-- ==== Sys2Proof/Config.lean ====
section
/-!
DEFINITION. The block's parameters (00_scope.md R7, R8). Each one is fixed by the spec, so none is left open, and the
spec leaves no value of a completing operation open: this model has no free value.
-/

namespace Sys2Proof.Config

/-- `XLEN`: the datapath width of operands, results and the mask (R7). -/
abbrev xlen : Nat := 64

/-- `WMIN`: the least operation width a request may ask for (R7, R183). -/
abbrev wmin : Nat := 8

/-- `WMAX`: the greatest operation width a request may ask for (R7, R183). -/
abbrev wmax : Nat := 64

/-- The least width of the adder, the flag derivation and the sign interpreter (R8). -/
abbrev unitWmin : Nat := 1

/-- The greatest width of the adder, the flag derivation and the sign interpreter (R8). -/
abbrev unitWmax : Nat := 64

end Sys2Proof.Config
end

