-- ==== Sys2Proof/Machine/Fetch.lean ====
section
/-!
DEFINITION. Where the block's one operation comes from: the request word on the input ports. The block has no program
counter and fetches nothing (10_state.md R31); the host presents each request (60_exceptions.md R243).
-/

namespace Sys2Proof.Machine

/-- The `REQ136` word that stands on the input ports (R70, R71). -/
def presentedWord (q : Request) : ReqWord := reqWord q.left q.right q.width

/-- The 17 bytes of the request on the input ports (R72). -/
def presentedBytes (q : Request) : List Byte := reqSerialise q.left q.right q.width

/-- The request whose word this is (R71). -/
def requestOfWord (word : ReqWord) : Request :=
  { left := reqLeft word, right := reqRight word, width := reqWidth word }

/-- The request word of a table word: its low `nbits` bits, every bit above 0. DESIGN CHOICE, log 14. -/
def tableWord (nbits w : Nat) : ReqWord := BitVec.ofNat 136 (w % 2 ^ nbits)

end Sys2Proof.Machine
end

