/-- R126: `derive_flags` at width 65. -/
theorem test_deriveFlags_fault :
    faultOf (exec (.deriveFlags 0#64 false false 65#8) State.reset) = some .unitWidthOutOfDomain := by decide

/-- F-SIGN `as_signed(0x280, 8) = −384` (R163), and S7. -/
theorem test_asSigned_literal : returned (.asSigned 0x280#64 8#8) = some (.signed (BitVec.ofInt 64 (-384))) ∧
    returned (.asSigned 0x8000000000000000#64 64#8) = some (.signed (BitVec.ofInt 64 (-2 ^ 63))) := by decide

/-- R164: `as_signed(v, 0)`. -/
theorem test_asSigned_fault :
    faultOf (exec (.asSigned 1#64 0#8) State.reset) = some .unitWidthOutOfDomain := by decide

/-- U5 of 93_implementation_defined.md: a consumer that sees status 11. -/
theorem test_reserved_status : Status.ofCode 3#2 = .error .reservedStatus := by decide

/-- R74: a consumer reads the three status codes. -/
theorem test_status_codes : Status.ofCode 0#2 = .ok .ok ∧ Status.ofCode 1#2 = .ok .operandTooLarge ∧
    Status.ofCode 2#2 = .ok .unsupportedWidth := by decide

/-! ### Witnesses: concrete states and operands that meet a statement's hypotheses -/

/-- DecodeOfEncodeGivesTheCalcBack: an operation that has an encoding. -/
theorem witness_DecodeOfEncodeGivesTheCalcBack :
    encode (.add 1#64 2#64 8#8) = some [1#8, 0#8, 0#8, 0#8, 0#8, 0#8, 0#8, 0#8, 2#8, 0#8, 0#8, 0#8, 0#8, 0#8, 0#8, 0#8,
      8#8] := by decide

/-- EncodeOfDecodeGivesTheBytesBack, and DecoderTakesOneLengthOnly at length 17. -/
theorem witness_EncodeOfDecodeGivesTheBytesBack :
    decode (List.replicate 17 0xFF#8) = .ok (.calcOp (-1#64) (-1#64) 255#8) ∧
      (List.replicate 17 0xFF#8).length = 17 := by decide

/-- DecoderTakesOneLengthOnly: the boundary lengths 16 and 18. -/
theorem witness_DecoderTakesOneLengthOnly :
    (List.replicate 16 0#8).length < 17 ∧ 17 < (List.replicate 18 0#8).length := by decide

/-- StepRunsTheRequestOnTheInputPorts: the bytes on the input ports at reset decode. -/
theorem witness_StepRunsTheRequestOnTheInputPorts :
    decode (presentedBytes State.reset.inp) = .ok (.calcOp 0#64 0#64 0#8) := by decide

/-- PlacedWordIsEvaluatedNext: the shortest and the full table word. -/
theorem witness_PlacedWordIsEvaluatedNext :
    0 ≤ 136 ∧ decodeTableWord 0 0 = some (.calcOp 0#64 0#64 0#8) ∧ 136 ≤ 136 ∧
      decodeTableWord 136 0x080000000000000001_00000000000000FF = some (.calcOp 255#64 1#64 8#8) := by decide

/-- StepDependsOnTheRequestAlone: two different states with one request. -/
theorem witness_StepDependsOnTheRequestAlone :
    State.reset.inp = ({ State.reset with ret := .masked 1#64 } : State).inp ∧
      State.reset ≠ { State.reset with ret := .masked 1#64 } := by decide

/-- RequestsAreIndependentAndIdempotent, EveryStepKeepsThePortInvariant: the step at reset answers a next state. -/
theorem witness_RequestsAreIndependentAndIdempotent :
    step State.reset = .next
      { State.reset with out := { Ports.undriven with status := some 2#2, errWidth := some 0#8 } } := by rfl

/-- ToWidthReducesModuloTwoToTheWidth: each clause's width at its boundary. -/
theorem witness_ToWidthReducesModuloTwoToTheWidth :
    64 ≤ (64#8 : U8).toNat ∧ (0#8 : U8).toNat = 0 := by decide

/-- The statements about valid requests: the least and the greatest width, with the greatest operands. -/
theorem witness_requestValid :
    requestValid 255#64 255#64 8#8 = true ∧ requestValid (-1#64) (-1#64) 64#8 = true := by decide

/-- NegateIsModularNegation: each clause at a boundary. -/
theorem witness_NegateIsModularNegation :
    (64#8 : U8).toNat ≤ 64 ∧ 64 ≤ (64#8 : U8).toNat ∧
      (1 ≤ (8#8 : U8).toNat ∧ (8#8 : U8).toNat ≤ 64 ∧ (128#64 : U64).toNat = 2 ^ ((8#8 : U8).toNat - 1)) := by decide

/-- The statements over the units' widths: the least and the greatest. -/
theorem witness_unit_widths :
    (1 ≤ (1#8 : U8).toNat ∧ (1#8 : U8).toNat ≤ 64) ∧ (1 ≤ (64#8 : U8).toNat ∧ (64#8 : U8).toNat ≤ 64) := by decide

/-- AluAddFollowsTheBitSerialAlgorithm: the carry chain of S1, `c[0..8] = 0,1,1,1,1,1,1,1,1`. -/
theorem witness_AluAddFollowsTheBitSerialAlgorithm :
    (fun i : Nat => decide (0 < i)) 0 = false ∧
      ∀ i, i < (8#8 : U8).toNat → (fun i : Nat => decide (0 < i)) (i + 1) =
        decide (2 ≤ ((fun i : Nat => decide (0 < i)) i).toNat + ((255#64 : U64).getLsbD i).toNat +
          ((1#64 : U64).getLsbD i).toNat) := by decide

/-- AluAddIgnoresBitsAboveTheWidth: operands that differ above bit 7 only. -/
theorem witness_AluAddIgnoresBitsAboveTheWidth :
    (∀ i, i < (8#8 : U8).toNat → (0x1FF#64 : U64).getLsbD i = (0xFF#64 : U64).getLsbD i) ∧
      (0x1FF#64 : U64) ≠ 0xFF#64 := by decide

/-- FlagCornerCases: each clause's condition, at a boundary: `255 + 1` and `128 + 128` at width 8, and width 1. -/
theorem witness_FlagCornerCases :
    (255#64 : U64).toNat % 2 ^ 8 + (1#64 : U64).toNat % 2 ^ 8 = 2 ^ 8 ∧
      (128#64 : U64).toNat % 2 ^ 8 = 2 ^ (8 - 1) ∧ (1#8 : U8).toNat = 1 ∧
      returned (.aluAdd 128#64 128#64 8#8) = some (.sum (sumOf 0 0 false true true true)) := by decide

/-- CarryAndOverflowAreIndependent: the least width it is about. -/
theorem witness_CarryAndOverflowAreIndependent : 2 ≤ (2#8 : U8).toNat ∧ (2#8 : U8).toNat ≤ 64 := by decide

/-- The statements of a fault outside the units' widths: both ends. -/
theorem witness_widths_outside_the_domain :
    ((0#8 : U8).toNat = 0 ∨ 64 < (0#8 : U8).toNat) ∧ ((65#8 : U8).toNat = 0 ∨ 64 < (65#8 : U8).toNat) := by decide

/-- DeriveFlagsGivesAllFourFlags, DeriveFlagsReadsAWideResultLiterally: the greatest result that fits width 8, and the
least that does not. -/
theorem witness_DeriveFlags_results :
    (255#64 : U64).toNat < 2 ^ (8#8 : U8).toNat ∧ 2 ^ (8#8 : U8).toNat ≤ (256#64 : U64).toNat := by decide

/-- AsSignedFillsAboveTheOccupiedBits: a clear and a set top bit. -/
theorem witness_AsSignedFillsAboveTheOccupiedBits :
    (0x100#64 : U64).getLsbD ((8#8 : U8).toNat - 1) = false ∧
      (0x280#64 : U64).getLsbD ((8#8 : U8).toNat - 1) = true := by decide

/-- AsSignedIsSignExtensionOnBoundedValues: the greatest bounded value. -/
theorem witness_AsSignedIsSignExtensionOnBoundedValues : (255#64 : U64).toNat < 2 ^ (8#8 : U8).toNat := by decide

/-- NoOperandIsTooLargeAtFullWidth: width 64 and a greater one. -/
theorem witness_NoOperandIsTooLargeAtFullWidth : 64 ≤ (64#8 : U8).toNat ∧ 64 ≤ (255#8 : U8).toNat := by decide

/-- CalcReportsOperandTooLarge: one past the greatest operand, on each side, and the greatest width below 64. -/
theorem witness_CalcReportsOperandTooLarge :
    (63#8 : U8).toNat < 64 ∧
    2 ^ (8#8 : U8).toNat - 1 < (256#64 : U64).toNat ∧
      ((255#64 : U64).toNat ≤ 2 ^ (8#8 : U8).toNat - 1 ∧ 2 ^ (8#8 : U8).toNat - 1 < (256#64 : U64).toNat) := by decide

/-- CalcReportsUnsupportedWidth: widths 7 and 65, and an accepted request of width 8. -/
theorem witness_CalcReportsUnsupportedWidth :
    ((127#64 : U64).toNat ≤ 2 ^ (7#8 : U8).toNat - 1 ∧ ((7#8 : U8).toNat < 8 ∨ 64 < (7#8 : U8).toNat)) ∧
      ((0#64 : U64).toNat ≤ 2 ^ (65#8 : U8).toNat - 1 ∧ ((65#8 : U8).toNat < 8 ∨ 64 < (65#8 : U8).toNat)) ∧
      returned (.tryNew 255#64 255#64 8#8) =
        some (.accepted { left := 255#64, right := 255#64, width := 8#8 }) := by decide

/-- StatusSaysWhyARequestIsInvalid: each status and each operand code occurs. -/
theorem witness_StatusSaysWhyARequestIsInvalid :
    ((outputs 8 256 0).bind Ports.errOperand = some 0#1 ∧ (outputs 8 0 256).bind Ports.errOperand = some 1#1) ∧
      ((outputs 8 256 0).bind Ports.status = some 1#2 ∧ (outputs 7 0 0).bind Ports.status = some 2#2 ∧
        (outputs 8 255 255).bind Ports.status = some 0#2) := by decide

/-- ChannelFormsOfAnInvalidRequestReportItsError: an invalid operand and an invalid width. -/
theorem witness_ChannelFormsOfAnInvalidRequestReportItsError :
    requestValid 256#64 0#64 8#8 = false ∧ requestValid 5#64 3#64 4#8 = false := by decide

-*-*-

Exercise goal – Copy verbatim, from the listing above, each line from the one containing "((0#8 : U8).toNat" down to the one containing "(outputs 8 255", inclusive.

Output of the exercise –
    ((0#8 : U8).toNat = 0 ∨ 64 < (0#8 : U8).toNat) ∧ ((65#8 : U8).toNat = 0 ∨ 64 < (65#8 : U8).toNat) := by decide

/-- DeriveFlagsGivesAllFourFlags, DeriveFlagsReadsAWideResultLiterally: the greatest result that fits width 8, and the
least that does not. -/
theorem witness_DeriveFlags_results :
    (255#64 : U64).toNat < 2 ^ (8#8 : U8).toNat ∧ 2 ^ (8#8 : U8).toNat ≤ (256#64 : U64).toNat := by decide

/-- AsSignedFillsAboveTheOccupiedBits: a clear and a set top bit. -/
theorem witness_AsSignedFillsAboveTheOccupiedBits :
    (0x100#64 : U64).getLsbD ((8#8 : U8).toNat - 1) = false ∧
      (0x280#64 : U64).getLsbD ((8#8 : U8).toNat - 1) = true := by decide

/-- AsSignedIsSignExtensionOnBoundedValues: the greatest bounded value. -/
theorem witness_AsSignedIsSignExtensionOnBoundedValues : (255#64 : U64).toNat < 2 ^ (8#8 : U8).toNat := by decide

/-- NoOperandIsTooLargeAtFullWidth: width 64 and a greater one. -/
theorem witness_NoOperandIsTooLargeAtFullWidth : 64 ≤ (64#8 : U8).toNat ∧ 64 ≤ (255#8 : U8).toNat := by decide

/-- CalcReportsOperandTooLarge: one past the greatest operand, on each side, and the greatest width below 64. -/
theorem witness_CalcReportsOperandTooLarge :
    (63#8 : U8).toNat < 64 ∧
    2 ^ (8#8 : U8).toNat - 1 < (256#64 : U64).toNat ∧
      ((255#64 : U64).toNat ≤ 2 ^ (8#8 : U8).toNat - 1 ∧ 2 ^ (8#8 : U8).toNat - 1 < (256#64 : U64).toNat) := by decide

/-- CalcReportsUnsupportedWidth: widths 7 and 65, and an accepted request of width 8. -/
theorem witness_CalcReportsUnsupportedWidth :
    ((127#64 : U64).toNat ≤ 2 ^ (7#8 : U8).toNat - 1 ∧ ((7#8 : U8).toNat < 8 ∨ 64 < (7#8 : U8).toNat)) ∧
      ((0#64 : U64).toNat ≤ 2 ^ (65#8 : U8).toNat - 1 ∧ ((65#8 : U8).toNat < 8 ∨ 64 < (65#8 : U8).toNat)) ∧
      returned (.tryNew 255#64 255#64 8#8) =
        some (.accepted { left := 255#64, right := 255#64, width := 8#8 }) := by decide

/-- StatusSaysWhyARequestIsInvalid: each status and each operand code occurs. -/
theorem witness_StatusSaysWhyARequestIsInvalid :
    ((outputs 8 256 0).bind Ports.errOperand = some 0#1 ∧ (outputs 8 0 256).bind Ports.errOperand = some 1#1) ∧
      ((outputs 8 256 0).bind Ports.status = some 1#2 ∧ (outputs 7 0 0).bind Ports.status = some 2#2 ∧
        (outputs 8 255 255).bind Ports.status = some 0#2) := by decide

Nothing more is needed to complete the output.